Pairings That Work Well
- Roasted zucchini with chickpeas and brown rice
- Zucchini and lentil soup
- Stir-fried zucchini with edamame and mushrooms
- Zucchini ribbons tossed with whole-wheat pasta
- Grated zucchini mixed into oat-based muffins or pancakes
- Sautéed zucchini with black beans and corn
Those meals do two things at once. Zucchini keeps the dish light and juicy. The beans, grains, or oats carry the heavier fiber load.
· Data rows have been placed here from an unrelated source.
-- ==== Sys2Proof/Laws/Bus.lean ====
section
/-! SUPPORT. One lemma per shared operation of the bus that says what it does under well-formed parameters, and the
fields it leaves alone. -/

namespace Sys2Proof.Machine

/-! ### The command byte (R60, R121) -/

@[simp] theorem cmdIndicator_commandByte (a : BitVec 5) (t : BitVec 2) (c : Bool) :
    cmdIndicator (commandByte a t c) = c := by
  revert a t c; decide +kernel

@[simp] theorem cmdType_commandByte (a : BitVec 5) (t : BitVec 2) (c : Bool) : cmdType (commandByte a t c) = t := by
  revert a t c; decide +kernel

@[simp] theorem cmdAddress_commandByte (a : BitVec 5) (t : BitVec 2) (c : Bool) :
    cmdAddress (commandByte a t c) = a := by
  revert a t c; decide +kernel

/-- MKCMD of a 5-bit address and a described type (R118). -/
theorem makeCommand_ok {c : Cfg} (a : BitVec 5) {t : BitVec 2} (ht : describedType c t = true) (i : Option Bool) :
    makeCommand c (some a.toNat) t i = .ok (commandByte a t (i.getD true)) := by
  have := a.isLt
  have h : ¬ ((a.toNat : Int) < 0 ∨ 0x1F < (a.toNat : Int)) := by omega
  have hb : BitVec.ofInt 5 (a.toNat : Int) = a := by
    apply BitVec.eq_of_toNat_eq; rw [BitVec.ofInt_natCast, BitVec.toNat_ofNat]; omega
  simp only [makeCommand, if_neg h, ht, hb, Bool.not_true, Bool.false_eq_true, if_false]

/-! ### Fields a block store leaves alone -/

variable (s : State) (a : Nat) (bs : List Byte)

@[simp] theorem State.regByte_setReg (x : Nat) (b : Byte) :
    (s.setReg a b).regByte x = if x = a then b else s.regByte x := memRead_write

/-- A block store changes only the register file. -/
theorem State.setRegs_eq : ∃ reg, s.setRegs a bs = { s with chip := { s.chip with reg := reg } } := by
  induction bs generalizing s a with
  | nil => exact ⟨_, rfl⟩
  | cons b rest ih =>
    obtain ⟨reg, h⟩ := ih (s.setReg a b) (a + 1)
    exact ⟨reg, by rw [State.setRegs, h]; rfl⟩

/-- A failed block store changes only the register file. -/
theorem State.landRegs_eq (l : List Bool) :
    ∃ reg, s.landRegs a bs l = { s with chip := { s.chip with reg := reg } } := by
  induction bs generalizing s a l with
  | nil => exact ⟨_, rfl⟩
  | cons b rest ih =>
    rw [State.landRegs]
    split
    · obtain ⟨reg, h⟩ := ih (s.setReg a b) (a + 1) l.tail
      exact ⟨reg, by rw [h]; rfl⟩
    · exact ih s (a + 1) l.tail

@[simp] theorem State.setRegs_cfg : (s.setRegs a bs).cfg = s.cfg := by
  obtain ⟨_, h⟩ := s.setRegs_eq a bs; rw [h]

@[simp] theorem State.setRegs_session : (s.setRegs a bs).session = s.session := by
  obtain ⟨_, h⟩ := s.setRegs_eq a bs; rw [h]

@[simp] theorem State.setRegs_job : (s.setRegs a bs).job = s.job := by
  obtain ⟨_, h⟩ := s.setRegs_eq a bs; rw [h]

@[simp] theorem State.setRegs_latch : (s.setRegs a bs).chip.latch = s.chip.latch := by
  obtain ⟨_, h⟩ := s.setRegs_eq a bs; rw [h]

@[simp] theorem State.setRegs_run : (s.setRegs a bs).chip.run = s.chip.run := by
  obtain ⟨_, h⟩ := s.setRegs_eq a bs; rw [h]

@[simp] theorem State.landRegs_cfg (l : List Bool) : (s.landRegs a bs l).cfg = s.cfg := by
  obtain ⟨_, h⟩ := s.landRegs_eq a bs l; rw [h]

@[simp] theorem State.landRegs_session (l : List Bool) : (s.landRegs a bs l).session = s.session := by
  obtain ⟨_, h⟩ := s.landRegs_eq a bs l; rw [h]

@[simp] theorem State.landRegs_job (l : List Bool) : (s.landRegs a bs l).job = s.job := by
  obtain ⟨_, h⟩ := s.landRegs_eq a bs l; rw [h]

@[simp] theorem State.landRegs_latch (l : List Bool) : (s.landRegs a bs l).chip.latch = s.chip.latch := by
  obtain ⟨_, h⟩ := s.landRegs_eq a bs l; rw [h]

/-- What a register reads after a block store (R44, R49): the byte stored there, or what it read before. -/
theorem State.regByte_setRegs (x : Nat) :
    (s.setRegs a bs).regByte x =
      if a ≤ x ∧ x < a + bs.length then bs.getD (x - a) 0 else s.regByte x := by
  induction bs generalizing s a with
  | nil => simp [State.setRegs]
  | cons b rest ih =>
    rw [State.setRegs, ih, List.length_cons]
    by_cases hx : x = a
    · subst hx; simp
    · by_cases h : a + 1 ≤ x ∧ x < a + 1 + rest.length
      · rw [if_pos h, if_pos (by omega), show x - a = (x - (a + 1)) + 1 by omega, List.getD_cons_succ]
      · rw [if_neg h, if_neg (by omega), State.regByte_setReg, if_neg hx]

/-- What a register reads after a failed write (U6): the previous byte, or the one the write had for it; ENABLE keeps
its previous byte. -/
theorem State.regByte_landRegs (l : List Bool) (x : Nat) :
    (s.landRegs a bs l).regByte x = s.regByte x ∨
      (x ≠ s.cfg.aEnable.toNat ∧ a ≤ x ∧ x < a + bs.length ∧ (s.landRegs a bs l).regByte x = bs.getD (x - a) 0) := by
  induction bs generalizing s a l with
  | nil => exact .inl rfl
  | cons b rest ih =>
    rw [State.landRegs, List.length_cons]
    rcases ih (if (l.headD false && a != s.cfg.aEnable.toNat) = true then s.setReg a b else s) (a + 1) l.tail with h | h
    · rw [h]
      split
      next hc =>
        simp only [Bool.and_eq_true, bne_iff_ne] at hc
        rw [State.regByte_setReg]
        split
        next hx => subst hx; exact .inr ⟨hc.2, by omega, by omega, by simp⟩
        next => exact .inl rfl
      next => exact .inl rfl
    · obtain ⟨h1, h2, h3, h4⟩ := h
      refine .inr ⟨?_, by omega, by omega, ?_⟩
      · intro e; apply h1; rw [e]; split <;> rfl
      · rw [h4, show x - a = (x - (a + 1)) + 1 by omega, List.getD_cons_succ]

/-- The window the threshold registers hold once its four bytes are stored (R24, R66). -/
theorem State.bandNow_setRegs (s : State) (b : Band) :
    (s.setRegs s.cfg.aAiltl.toNat (bandBytes b)).bandNow = b := by
  have hl : (bandBytes b).length = 4 := rfl
  simp only [State.bandNow, State.setRegs_cfg, State.regByte_setRegs, hl]
  rw [if_pos (by omega), if_pos (by omega), if_pos (by omega), if_pos (by omega), Nat.sub_self,
    Nat.add_sub_cancel_left, Nat.add_sub_cancel_left, Nat.add_sub_cancel_left]
  simp [bandBytes, wordBytes]

/-! ### The bus primitives -/

variable {s}

/-- An auto-increment read inside the register space (R44). -/
theorem readRegs_autoinc {adr : BitVec 5} {n : Nat} (hn : adr.toNat + n ≤ 32) :
    readRegs adr s.cfg.tAutoinc n s = s.answerRead ((List.range n).map fun i => s.hostByte (adr.toNat + i)) := by
  have ht : describedType s.cfg s.cfg.tAutoinc = true := by simp [describedType]
  simp only [readRegs, makeCommand_ok adr ht, Option.getD_none, Slice.ofExcept, Slice.bind, busRead,
    cmdIndicator_commandByte, cmdType_commandByte, cmdAddress_commandByte, Bool.not_true, Bool.false_eq_true,
    if_false, if_true, if_neg (not_lt.mpr hn)]

/-- A one-byte read (R45, R46). -/
theorem readRegs_repeat (h : CfgFacts s.cfg) (adr : BitVec 5) :
    readRegs adr s.cfg.tRepeat 1 s = s.answerRead [s.hostByte adr.toNat] := by
  have ht : describedType s.cfg s.cfg.tRepeat = true := by simp [describedType]
  simp only [readRegs, makeCommand_ok adr ht, Option.getD_none, Slice.ofExcept, Slice.bind, busRead,
    cmdIndicator_commandByte, cmdType_commandByte, cmdAddress_commandByte, Bool.not_true, Bool.false_eq_true,
    if_false, if_neg h.types_ne.1, if_true]
  rfl

/-- No address of a write is forbidden when each is a host-written register. -/
theorem forbiddenWrite_none {c : Cfg} {n : Nat} (hw : ∀ i < n, a + i ∈ hostWritten c) :
    forbiddenWrite c a n = none := by
  simp only [forbiddenWrite, List.find?_eq_none, List.mem_map, List.mem_range]
  rintro x ⟨i, hi, rfl⟩
  simpa using hw i hi

/-- A write to host-written registers (R44, R45). -/
theorem writeRegs_hostWritten (h : CfgFacts s.cfg) (w : RegWrite)
    (ht : w.type = s.cfg.tAutoinc ∨ w.type = s.cfg.tRepeat ∧ w.bytes.length = 1)
    (hw : ∀ i < w.bytes.length, w.address.toNat + i ∈ hostWritten s.cfg) :
    writeRegs w s = s.answerWrite w.address.toNat w.bytes := by
  have hd : describedType s.cfg w.type = true := by
    rcases ht with ht | ht <;> simp [describedType, ht]
  have hf := forbiddenWrite_none w.address.toNat hw
  simp only [writeRegs, makeCommand_ok w.address hd, Option.getD_none, Slice.ofExcept, Slice.bind, busWrite,
    cmdIndicator_commandByte, cmdType_commandByte, cmdAddress_commandByte, Bool.not_true, Bool.false_eq_true,
    if_false, State.writeFrom, hf]
  rcases ht with ht | ⟨ht, hl⟩
  · have hin : ¬ 32 < w.address.toNat + w.bytes.length := by
      rcases Nat.eq_zero_or_pos w.bytes.length with h0 | h0
      · have := w.address.isLt; omega
      · have := h.hostWritten_lt (hw (w.bytes.length - 1) (by omega)); omega
    simp only [ht, if_true, if_neg hin]
  · simp only [ht, if_neg h.types_ne.1, if_true, hl, Nat.lt_irrefl, if_false]

/-- The clear command reaches the chip as the transport answers (R140). -/
theorem sendClear_eq : sendClear s = s.answerClear := by
  have ht : describedType s.cfg s.cfg.tSpecial = true := by simp [describedType]
  simp only [sendClear, makeCommand_ok s.cfg.fClear ht, Option.getD_none, Slice.ofExcept, Slice.bind, busSpecial,
    cmdIndicator_commandByte, cmdType_commandByte, cmdAddress_commandByte, Bool.not_true, Bool.false_eq_true,
    if_false, ne_eq, not_true_eq_false]

end Sys2Proof.Machine
end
Small Cooking Choices That Make A Difference
Leave the peel on. Cut it thicker if you want the meal to feel heartier. Do not cook it to mush if texture matters to you, since soft zucchini can disappear into the plate and make the portion feel smaller than it is.
Also, do not swap all your pasta, rice, or legumes for zucchini and expect fiber to rise. That is one of the most common misses with “zoodle” meals. If the zucchini replaces a higher-fiber starch or a bean dish, your total fiber may drop.
When Zucchini Is Still The Right Pick
Zucchini is handy when you want a vegetable that feels gentle, cooks fast, and works in many styles of food. It is also useful for people who are trying to raise vegetable intake first, then build fiber higher over time. Not every meal needs a fiber bomb.
It also mixes well into foods that many people already eat. You can fold it into eggs, pasta sauce, rice skillets, burgers, meatballs, casseroles, and soups without changing the whole meal. That makes it easy to eat often, and regular use counts.
If your only goal is “Which vegetable gives me the most fiber per bite?” zucchini will not win. If your goal is “Which vegetable can I fit into meals all week without getting bored?” zucchini makes a strong case for itself.
The Real Take On Zucchini And Fiber
Zucchini has fiber, but it is not a high-fiber vegetable by itself. Raw zucchini gives about 1 gram per 100 grams, so a big serving can add up, yet most normal portions stay modest. That makes zucchini a good helper food, not the star player for fiber.
The smart move is simple: keep the skin on, eat a generous portion, and pair it with beans, peas, lentils, oats, or whole grains. Do that, and zucchini stops being a weak fiber pick and turns into part of a meal that pulls its weight.
References & Sources
- USDA National Agricultural Library.“Nutrients: Total Dietary Fiber (g).”Lists fiber values per 100 grams for raw zucchini and the comparison vegetables used in the tables.
- Dietary Guidelines for Americans.“Dietary Guidelines for Americans, 2020-2025.”States that most adults fall short on dietary fiber intake.
- NHS.“How to get more fibre into your diet.”Gives the 30-gram daily fiber target used for the serving-size context.